AIM OF THE EXERCISE >> Where does "order" appear in the data? Return each line that holds it.

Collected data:
###

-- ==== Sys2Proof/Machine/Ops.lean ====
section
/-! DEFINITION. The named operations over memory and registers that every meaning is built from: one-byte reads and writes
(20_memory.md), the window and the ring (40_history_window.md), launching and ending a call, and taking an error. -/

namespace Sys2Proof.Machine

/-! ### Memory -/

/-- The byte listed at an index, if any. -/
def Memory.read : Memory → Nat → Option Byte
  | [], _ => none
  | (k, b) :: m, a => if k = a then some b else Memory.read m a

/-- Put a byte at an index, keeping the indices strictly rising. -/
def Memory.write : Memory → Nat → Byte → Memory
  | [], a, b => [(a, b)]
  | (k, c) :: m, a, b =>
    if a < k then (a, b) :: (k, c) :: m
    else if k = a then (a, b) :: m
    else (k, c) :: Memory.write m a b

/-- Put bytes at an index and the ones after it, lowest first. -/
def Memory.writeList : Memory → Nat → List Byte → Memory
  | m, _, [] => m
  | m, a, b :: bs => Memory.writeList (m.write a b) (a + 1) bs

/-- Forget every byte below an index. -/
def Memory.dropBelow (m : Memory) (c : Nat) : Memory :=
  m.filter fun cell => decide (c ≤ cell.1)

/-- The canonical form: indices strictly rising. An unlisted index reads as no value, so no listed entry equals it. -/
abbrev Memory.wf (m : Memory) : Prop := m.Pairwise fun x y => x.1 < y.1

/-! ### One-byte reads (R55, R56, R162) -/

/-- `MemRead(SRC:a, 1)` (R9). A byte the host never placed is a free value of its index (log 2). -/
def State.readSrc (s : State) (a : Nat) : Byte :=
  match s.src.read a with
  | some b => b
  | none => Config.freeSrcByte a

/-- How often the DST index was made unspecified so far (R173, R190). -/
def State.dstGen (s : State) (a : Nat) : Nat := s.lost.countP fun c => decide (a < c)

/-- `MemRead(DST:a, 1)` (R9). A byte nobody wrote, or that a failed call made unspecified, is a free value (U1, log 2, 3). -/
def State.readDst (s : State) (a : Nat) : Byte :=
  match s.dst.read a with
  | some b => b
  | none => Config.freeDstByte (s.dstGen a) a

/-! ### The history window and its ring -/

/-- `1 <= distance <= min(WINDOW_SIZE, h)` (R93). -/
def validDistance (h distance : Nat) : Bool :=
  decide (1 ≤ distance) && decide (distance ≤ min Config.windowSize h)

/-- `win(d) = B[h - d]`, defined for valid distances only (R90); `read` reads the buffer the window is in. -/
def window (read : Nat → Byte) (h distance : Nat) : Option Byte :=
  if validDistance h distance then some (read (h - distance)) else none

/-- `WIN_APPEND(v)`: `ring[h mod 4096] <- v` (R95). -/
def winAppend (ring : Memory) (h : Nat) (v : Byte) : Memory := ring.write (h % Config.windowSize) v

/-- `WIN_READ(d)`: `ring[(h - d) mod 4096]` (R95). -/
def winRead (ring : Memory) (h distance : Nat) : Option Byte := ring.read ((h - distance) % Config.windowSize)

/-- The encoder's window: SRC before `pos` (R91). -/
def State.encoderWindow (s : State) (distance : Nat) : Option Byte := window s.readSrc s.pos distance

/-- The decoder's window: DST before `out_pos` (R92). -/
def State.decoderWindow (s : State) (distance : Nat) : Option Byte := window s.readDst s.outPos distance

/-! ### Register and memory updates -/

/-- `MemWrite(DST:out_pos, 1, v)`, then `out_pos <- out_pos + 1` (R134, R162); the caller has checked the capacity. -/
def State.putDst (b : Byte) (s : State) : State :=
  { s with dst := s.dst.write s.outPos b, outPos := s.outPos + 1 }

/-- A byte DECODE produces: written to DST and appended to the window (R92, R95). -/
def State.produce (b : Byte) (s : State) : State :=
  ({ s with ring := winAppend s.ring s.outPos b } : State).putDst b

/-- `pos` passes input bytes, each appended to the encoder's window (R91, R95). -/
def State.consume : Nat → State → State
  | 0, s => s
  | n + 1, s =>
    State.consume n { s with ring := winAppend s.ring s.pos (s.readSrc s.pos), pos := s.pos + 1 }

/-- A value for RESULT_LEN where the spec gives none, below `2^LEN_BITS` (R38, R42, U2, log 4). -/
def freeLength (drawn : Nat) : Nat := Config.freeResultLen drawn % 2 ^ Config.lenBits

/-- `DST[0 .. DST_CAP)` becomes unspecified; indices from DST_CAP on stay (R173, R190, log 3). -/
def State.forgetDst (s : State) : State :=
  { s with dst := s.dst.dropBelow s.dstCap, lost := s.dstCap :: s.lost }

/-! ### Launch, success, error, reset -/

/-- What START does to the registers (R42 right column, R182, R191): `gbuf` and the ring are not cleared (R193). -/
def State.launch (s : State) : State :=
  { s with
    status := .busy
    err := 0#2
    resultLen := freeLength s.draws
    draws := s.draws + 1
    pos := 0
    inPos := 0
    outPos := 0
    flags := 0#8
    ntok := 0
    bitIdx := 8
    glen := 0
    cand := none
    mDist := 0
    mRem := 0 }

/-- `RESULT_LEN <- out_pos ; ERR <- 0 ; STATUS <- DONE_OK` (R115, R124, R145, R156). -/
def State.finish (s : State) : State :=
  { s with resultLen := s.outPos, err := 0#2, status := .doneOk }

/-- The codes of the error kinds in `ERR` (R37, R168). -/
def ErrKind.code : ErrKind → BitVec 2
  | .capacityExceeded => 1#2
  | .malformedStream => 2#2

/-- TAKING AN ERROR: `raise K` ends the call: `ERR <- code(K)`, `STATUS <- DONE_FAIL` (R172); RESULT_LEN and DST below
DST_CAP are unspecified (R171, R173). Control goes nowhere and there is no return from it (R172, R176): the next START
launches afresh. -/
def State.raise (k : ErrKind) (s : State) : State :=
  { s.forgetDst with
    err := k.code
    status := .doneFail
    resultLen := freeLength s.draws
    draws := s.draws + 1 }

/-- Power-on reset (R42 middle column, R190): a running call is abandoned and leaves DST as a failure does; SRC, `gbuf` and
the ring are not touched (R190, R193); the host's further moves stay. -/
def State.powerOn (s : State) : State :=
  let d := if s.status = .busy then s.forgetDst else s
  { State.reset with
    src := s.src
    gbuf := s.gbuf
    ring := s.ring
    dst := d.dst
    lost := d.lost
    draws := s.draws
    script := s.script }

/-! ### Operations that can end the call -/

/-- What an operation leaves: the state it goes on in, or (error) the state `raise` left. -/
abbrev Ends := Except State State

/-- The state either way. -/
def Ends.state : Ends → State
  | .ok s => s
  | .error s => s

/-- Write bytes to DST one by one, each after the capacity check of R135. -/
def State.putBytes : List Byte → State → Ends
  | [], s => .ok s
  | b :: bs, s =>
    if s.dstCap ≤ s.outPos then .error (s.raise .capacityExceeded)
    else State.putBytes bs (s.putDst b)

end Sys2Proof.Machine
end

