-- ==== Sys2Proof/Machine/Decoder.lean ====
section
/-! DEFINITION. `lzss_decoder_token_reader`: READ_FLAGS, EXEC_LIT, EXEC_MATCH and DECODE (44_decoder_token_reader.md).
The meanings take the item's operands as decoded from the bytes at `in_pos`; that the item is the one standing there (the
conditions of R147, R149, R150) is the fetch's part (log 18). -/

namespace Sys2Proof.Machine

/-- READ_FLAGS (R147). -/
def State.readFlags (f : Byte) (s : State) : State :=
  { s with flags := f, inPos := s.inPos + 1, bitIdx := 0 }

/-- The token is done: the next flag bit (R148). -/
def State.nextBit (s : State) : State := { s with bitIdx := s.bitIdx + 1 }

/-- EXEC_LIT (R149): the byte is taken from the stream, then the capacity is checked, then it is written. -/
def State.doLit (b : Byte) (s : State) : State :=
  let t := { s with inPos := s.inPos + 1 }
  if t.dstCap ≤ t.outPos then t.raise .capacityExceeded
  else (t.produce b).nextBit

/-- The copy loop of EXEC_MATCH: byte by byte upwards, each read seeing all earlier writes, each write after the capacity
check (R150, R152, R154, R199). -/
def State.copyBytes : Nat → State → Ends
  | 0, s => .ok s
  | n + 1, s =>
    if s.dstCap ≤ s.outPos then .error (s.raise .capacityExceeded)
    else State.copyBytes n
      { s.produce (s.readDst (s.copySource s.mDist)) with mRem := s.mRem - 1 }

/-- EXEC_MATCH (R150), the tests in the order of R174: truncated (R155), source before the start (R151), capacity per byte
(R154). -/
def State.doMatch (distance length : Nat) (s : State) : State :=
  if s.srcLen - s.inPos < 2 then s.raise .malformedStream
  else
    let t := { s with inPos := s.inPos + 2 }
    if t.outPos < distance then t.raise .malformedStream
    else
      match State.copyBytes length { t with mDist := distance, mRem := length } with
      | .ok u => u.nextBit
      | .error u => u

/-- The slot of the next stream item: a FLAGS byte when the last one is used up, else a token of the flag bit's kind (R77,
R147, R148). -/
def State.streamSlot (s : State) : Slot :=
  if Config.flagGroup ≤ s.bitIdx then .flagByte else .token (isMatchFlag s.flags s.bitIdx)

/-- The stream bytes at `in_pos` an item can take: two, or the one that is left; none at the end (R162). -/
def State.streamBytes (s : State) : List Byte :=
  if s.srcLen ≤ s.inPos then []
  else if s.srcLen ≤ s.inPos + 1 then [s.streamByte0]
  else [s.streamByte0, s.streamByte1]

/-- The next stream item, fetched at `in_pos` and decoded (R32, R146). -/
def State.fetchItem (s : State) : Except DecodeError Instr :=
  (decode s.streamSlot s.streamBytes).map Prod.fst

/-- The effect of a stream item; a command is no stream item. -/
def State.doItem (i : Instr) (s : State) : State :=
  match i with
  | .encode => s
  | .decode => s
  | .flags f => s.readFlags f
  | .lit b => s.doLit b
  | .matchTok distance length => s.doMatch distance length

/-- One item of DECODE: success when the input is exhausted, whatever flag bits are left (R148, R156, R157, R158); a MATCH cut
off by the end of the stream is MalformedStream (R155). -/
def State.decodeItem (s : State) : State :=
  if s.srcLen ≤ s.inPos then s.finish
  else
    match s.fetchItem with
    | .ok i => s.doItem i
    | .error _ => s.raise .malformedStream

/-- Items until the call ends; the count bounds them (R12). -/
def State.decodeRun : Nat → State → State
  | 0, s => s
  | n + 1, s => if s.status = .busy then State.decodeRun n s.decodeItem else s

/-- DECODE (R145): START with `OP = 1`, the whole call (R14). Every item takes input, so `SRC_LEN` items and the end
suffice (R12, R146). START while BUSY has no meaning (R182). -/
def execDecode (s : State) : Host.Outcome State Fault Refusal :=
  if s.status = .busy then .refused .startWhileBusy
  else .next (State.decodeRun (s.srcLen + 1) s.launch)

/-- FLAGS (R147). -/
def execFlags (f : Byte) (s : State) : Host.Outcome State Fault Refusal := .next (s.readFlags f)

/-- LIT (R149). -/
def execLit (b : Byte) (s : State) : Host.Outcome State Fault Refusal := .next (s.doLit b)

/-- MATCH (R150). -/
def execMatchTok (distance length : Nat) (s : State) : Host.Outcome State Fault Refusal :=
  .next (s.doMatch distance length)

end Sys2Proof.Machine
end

###

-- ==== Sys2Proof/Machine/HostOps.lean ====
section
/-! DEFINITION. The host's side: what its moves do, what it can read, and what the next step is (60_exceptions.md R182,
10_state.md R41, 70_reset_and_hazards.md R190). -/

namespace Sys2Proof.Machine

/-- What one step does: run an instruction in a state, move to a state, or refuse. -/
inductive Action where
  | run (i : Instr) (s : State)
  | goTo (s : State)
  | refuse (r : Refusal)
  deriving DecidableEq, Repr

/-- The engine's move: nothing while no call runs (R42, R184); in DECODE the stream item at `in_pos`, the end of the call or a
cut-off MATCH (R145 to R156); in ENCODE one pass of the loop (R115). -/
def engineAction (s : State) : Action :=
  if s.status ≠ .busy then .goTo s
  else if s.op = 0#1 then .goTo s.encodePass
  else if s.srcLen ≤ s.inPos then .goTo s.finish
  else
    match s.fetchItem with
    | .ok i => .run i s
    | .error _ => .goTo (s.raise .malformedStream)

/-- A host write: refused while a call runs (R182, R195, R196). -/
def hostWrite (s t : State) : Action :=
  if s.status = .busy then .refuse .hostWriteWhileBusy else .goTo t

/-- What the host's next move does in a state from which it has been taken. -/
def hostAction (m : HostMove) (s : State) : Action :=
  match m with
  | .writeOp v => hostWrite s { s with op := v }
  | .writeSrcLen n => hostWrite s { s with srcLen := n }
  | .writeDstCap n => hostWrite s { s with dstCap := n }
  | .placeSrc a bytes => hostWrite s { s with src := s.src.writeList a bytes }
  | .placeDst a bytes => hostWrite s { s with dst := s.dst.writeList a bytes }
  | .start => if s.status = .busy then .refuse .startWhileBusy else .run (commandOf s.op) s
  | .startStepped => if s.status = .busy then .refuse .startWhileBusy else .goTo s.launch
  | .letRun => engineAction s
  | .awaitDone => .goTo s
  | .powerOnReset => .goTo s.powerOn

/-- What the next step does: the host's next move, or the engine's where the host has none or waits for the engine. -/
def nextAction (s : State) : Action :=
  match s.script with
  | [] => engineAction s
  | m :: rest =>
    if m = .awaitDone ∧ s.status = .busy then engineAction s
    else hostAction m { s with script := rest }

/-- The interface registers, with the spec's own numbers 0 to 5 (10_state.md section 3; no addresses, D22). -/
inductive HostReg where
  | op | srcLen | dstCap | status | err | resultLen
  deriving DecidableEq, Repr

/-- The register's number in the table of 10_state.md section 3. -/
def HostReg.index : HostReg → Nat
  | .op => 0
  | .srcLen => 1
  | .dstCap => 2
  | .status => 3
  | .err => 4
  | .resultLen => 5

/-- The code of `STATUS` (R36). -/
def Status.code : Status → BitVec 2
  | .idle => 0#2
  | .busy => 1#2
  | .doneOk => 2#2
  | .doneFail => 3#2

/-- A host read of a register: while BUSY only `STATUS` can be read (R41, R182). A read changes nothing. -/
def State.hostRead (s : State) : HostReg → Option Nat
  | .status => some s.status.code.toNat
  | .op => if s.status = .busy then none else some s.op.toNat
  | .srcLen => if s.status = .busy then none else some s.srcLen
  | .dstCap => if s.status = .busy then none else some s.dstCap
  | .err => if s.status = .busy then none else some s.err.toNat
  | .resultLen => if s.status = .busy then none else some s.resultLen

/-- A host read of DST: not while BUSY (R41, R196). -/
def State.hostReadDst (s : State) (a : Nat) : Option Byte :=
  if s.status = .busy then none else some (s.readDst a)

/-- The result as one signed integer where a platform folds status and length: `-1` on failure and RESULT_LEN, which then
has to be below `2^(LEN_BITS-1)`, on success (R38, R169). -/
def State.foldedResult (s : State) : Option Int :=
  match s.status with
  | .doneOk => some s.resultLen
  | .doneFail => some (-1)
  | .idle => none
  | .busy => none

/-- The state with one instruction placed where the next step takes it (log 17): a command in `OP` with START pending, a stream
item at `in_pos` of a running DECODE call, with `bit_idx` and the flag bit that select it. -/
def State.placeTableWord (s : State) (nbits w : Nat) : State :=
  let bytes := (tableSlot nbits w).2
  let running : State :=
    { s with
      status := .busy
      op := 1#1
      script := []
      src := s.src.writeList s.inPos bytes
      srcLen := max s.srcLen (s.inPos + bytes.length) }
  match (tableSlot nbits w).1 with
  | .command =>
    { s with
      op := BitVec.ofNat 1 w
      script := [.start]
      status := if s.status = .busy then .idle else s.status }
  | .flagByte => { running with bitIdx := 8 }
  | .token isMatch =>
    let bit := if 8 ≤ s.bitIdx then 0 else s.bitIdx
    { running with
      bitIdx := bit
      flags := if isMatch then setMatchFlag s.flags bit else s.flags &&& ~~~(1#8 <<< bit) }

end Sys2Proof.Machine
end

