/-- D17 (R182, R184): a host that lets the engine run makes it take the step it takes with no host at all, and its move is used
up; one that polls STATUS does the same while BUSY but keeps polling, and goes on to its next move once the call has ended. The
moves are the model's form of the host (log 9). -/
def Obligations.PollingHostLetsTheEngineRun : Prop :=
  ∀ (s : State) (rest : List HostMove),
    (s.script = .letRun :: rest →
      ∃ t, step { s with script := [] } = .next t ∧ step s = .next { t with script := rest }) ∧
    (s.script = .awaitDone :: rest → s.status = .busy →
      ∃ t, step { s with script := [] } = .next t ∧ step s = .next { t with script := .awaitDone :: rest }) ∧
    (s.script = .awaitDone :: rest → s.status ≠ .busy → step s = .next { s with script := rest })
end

###

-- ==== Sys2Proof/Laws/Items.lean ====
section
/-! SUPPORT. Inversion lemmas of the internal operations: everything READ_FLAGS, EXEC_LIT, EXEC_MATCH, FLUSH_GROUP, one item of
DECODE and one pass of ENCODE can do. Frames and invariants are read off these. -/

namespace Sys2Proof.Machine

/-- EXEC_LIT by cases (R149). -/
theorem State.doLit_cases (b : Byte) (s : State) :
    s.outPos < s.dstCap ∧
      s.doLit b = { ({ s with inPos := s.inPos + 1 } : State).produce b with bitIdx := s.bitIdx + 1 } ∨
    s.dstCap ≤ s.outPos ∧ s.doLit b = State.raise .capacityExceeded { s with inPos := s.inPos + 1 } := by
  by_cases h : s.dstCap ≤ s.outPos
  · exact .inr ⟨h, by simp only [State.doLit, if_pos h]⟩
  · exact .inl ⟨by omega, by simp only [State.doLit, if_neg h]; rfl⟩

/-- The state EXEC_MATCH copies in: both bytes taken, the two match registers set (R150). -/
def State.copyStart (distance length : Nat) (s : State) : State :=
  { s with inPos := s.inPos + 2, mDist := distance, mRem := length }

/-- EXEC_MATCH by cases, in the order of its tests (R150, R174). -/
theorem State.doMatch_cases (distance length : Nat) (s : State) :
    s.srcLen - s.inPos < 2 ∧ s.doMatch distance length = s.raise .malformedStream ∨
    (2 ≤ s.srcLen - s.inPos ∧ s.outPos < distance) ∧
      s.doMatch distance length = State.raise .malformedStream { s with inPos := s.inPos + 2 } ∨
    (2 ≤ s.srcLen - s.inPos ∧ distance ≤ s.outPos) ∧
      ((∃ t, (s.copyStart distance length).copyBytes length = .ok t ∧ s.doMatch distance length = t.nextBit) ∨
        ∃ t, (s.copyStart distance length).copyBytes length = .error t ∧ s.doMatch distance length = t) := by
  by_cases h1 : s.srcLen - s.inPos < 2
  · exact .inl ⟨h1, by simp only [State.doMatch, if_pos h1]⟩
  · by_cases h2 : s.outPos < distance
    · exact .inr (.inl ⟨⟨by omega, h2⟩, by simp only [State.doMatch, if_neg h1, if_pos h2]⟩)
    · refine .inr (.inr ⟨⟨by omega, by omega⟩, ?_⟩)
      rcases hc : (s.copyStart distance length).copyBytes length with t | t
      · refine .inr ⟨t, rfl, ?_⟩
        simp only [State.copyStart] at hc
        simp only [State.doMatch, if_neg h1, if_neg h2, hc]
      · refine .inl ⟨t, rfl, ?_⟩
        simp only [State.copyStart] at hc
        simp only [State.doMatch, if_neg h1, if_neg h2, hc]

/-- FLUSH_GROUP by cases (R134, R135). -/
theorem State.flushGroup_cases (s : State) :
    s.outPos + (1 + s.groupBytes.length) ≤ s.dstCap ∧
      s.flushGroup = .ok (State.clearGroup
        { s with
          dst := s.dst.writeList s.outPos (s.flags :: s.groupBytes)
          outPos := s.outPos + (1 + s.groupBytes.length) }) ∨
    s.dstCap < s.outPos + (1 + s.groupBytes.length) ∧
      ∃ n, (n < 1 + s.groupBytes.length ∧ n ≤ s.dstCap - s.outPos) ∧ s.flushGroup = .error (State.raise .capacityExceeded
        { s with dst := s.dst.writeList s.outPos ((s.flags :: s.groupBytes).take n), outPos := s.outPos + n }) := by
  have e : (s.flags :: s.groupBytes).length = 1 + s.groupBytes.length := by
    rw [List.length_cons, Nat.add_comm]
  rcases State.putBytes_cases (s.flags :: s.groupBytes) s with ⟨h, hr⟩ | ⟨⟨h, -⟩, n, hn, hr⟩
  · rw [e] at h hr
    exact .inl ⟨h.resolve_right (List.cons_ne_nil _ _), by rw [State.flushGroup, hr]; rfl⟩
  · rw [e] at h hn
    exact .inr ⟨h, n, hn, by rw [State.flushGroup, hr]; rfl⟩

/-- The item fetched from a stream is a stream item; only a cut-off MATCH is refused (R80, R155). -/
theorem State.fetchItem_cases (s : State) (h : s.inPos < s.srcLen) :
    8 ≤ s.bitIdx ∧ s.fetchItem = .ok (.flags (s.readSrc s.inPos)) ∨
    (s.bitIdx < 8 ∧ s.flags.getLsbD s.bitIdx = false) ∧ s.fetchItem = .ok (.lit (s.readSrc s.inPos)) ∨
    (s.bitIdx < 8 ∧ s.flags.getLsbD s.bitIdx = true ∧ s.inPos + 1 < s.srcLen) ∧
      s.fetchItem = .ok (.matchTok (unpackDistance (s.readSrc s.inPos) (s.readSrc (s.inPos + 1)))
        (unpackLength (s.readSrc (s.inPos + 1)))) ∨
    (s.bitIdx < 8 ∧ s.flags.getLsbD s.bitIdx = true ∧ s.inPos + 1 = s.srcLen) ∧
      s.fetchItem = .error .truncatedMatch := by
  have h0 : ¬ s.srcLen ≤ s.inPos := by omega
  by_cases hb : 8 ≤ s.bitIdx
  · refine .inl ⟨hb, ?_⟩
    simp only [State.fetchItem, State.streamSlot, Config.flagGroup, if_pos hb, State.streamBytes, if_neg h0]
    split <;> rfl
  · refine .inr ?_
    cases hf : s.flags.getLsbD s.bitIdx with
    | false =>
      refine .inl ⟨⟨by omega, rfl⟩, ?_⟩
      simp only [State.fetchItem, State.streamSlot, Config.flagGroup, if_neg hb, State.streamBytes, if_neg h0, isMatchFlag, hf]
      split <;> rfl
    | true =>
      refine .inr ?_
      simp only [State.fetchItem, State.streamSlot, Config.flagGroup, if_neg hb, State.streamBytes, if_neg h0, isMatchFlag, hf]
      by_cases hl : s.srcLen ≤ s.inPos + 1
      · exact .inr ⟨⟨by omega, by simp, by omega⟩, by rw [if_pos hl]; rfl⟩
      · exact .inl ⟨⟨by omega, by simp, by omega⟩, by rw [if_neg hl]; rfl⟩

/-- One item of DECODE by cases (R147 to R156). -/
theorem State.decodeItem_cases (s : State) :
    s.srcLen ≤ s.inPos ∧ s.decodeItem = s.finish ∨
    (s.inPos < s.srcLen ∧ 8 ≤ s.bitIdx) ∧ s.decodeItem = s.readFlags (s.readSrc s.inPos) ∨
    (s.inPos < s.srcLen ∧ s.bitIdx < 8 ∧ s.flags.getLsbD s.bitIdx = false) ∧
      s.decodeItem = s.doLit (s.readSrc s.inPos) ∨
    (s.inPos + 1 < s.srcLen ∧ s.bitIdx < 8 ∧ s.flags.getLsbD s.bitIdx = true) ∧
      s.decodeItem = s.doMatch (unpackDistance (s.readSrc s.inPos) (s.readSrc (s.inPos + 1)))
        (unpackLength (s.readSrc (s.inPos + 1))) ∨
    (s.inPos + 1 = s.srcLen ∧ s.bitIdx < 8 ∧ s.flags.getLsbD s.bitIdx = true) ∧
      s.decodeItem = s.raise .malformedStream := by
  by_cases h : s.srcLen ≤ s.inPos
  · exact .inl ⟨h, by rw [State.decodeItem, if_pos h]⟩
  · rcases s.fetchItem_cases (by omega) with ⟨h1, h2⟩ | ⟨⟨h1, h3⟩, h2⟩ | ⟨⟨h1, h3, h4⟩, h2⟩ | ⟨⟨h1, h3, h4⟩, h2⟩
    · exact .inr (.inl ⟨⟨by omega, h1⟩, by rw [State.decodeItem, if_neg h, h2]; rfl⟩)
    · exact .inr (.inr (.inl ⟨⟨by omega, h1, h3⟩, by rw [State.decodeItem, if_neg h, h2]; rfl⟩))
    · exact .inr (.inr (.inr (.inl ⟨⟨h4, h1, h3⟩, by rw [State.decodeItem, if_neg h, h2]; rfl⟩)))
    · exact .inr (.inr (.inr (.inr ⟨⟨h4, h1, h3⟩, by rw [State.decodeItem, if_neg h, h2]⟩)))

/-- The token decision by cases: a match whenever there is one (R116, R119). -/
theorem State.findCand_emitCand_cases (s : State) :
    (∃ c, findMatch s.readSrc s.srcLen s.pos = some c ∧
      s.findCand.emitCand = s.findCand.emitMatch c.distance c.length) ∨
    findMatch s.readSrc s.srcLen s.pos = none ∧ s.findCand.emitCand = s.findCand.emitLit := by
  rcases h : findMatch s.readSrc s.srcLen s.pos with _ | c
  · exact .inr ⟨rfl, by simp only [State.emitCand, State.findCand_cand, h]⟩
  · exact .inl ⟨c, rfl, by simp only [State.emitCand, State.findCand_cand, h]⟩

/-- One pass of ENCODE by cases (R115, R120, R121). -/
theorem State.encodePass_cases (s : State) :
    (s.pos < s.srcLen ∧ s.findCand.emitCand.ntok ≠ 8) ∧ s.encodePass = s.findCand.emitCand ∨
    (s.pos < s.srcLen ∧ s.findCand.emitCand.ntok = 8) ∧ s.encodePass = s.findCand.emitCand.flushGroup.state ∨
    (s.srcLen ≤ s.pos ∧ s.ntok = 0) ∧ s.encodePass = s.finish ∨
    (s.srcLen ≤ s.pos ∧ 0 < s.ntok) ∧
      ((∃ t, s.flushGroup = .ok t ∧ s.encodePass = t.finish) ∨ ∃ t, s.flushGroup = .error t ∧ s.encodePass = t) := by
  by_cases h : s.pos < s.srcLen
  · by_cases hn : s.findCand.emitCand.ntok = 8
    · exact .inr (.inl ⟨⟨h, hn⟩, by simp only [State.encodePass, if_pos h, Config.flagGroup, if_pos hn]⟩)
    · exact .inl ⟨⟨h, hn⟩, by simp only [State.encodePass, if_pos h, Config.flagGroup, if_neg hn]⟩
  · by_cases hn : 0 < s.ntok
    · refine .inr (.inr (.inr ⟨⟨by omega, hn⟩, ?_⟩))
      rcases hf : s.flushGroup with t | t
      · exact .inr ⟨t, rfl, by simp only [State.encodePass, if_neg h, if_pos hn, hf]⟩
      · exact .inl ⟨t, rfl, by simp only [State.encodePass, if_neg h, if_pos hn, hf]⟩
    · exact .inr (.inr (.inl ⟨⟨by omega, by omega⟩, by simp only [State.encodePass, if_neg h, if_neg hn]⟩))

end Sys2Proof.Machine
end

###

EXERCISE RESPONSE >>
/-- EXEC_MATCH (R150), the tests in the order of R174: truncated (R155), source before the start (R151), capacity per byte
/-- EXEC_MATCH by cases, in the order of its tests (R150, R174). -/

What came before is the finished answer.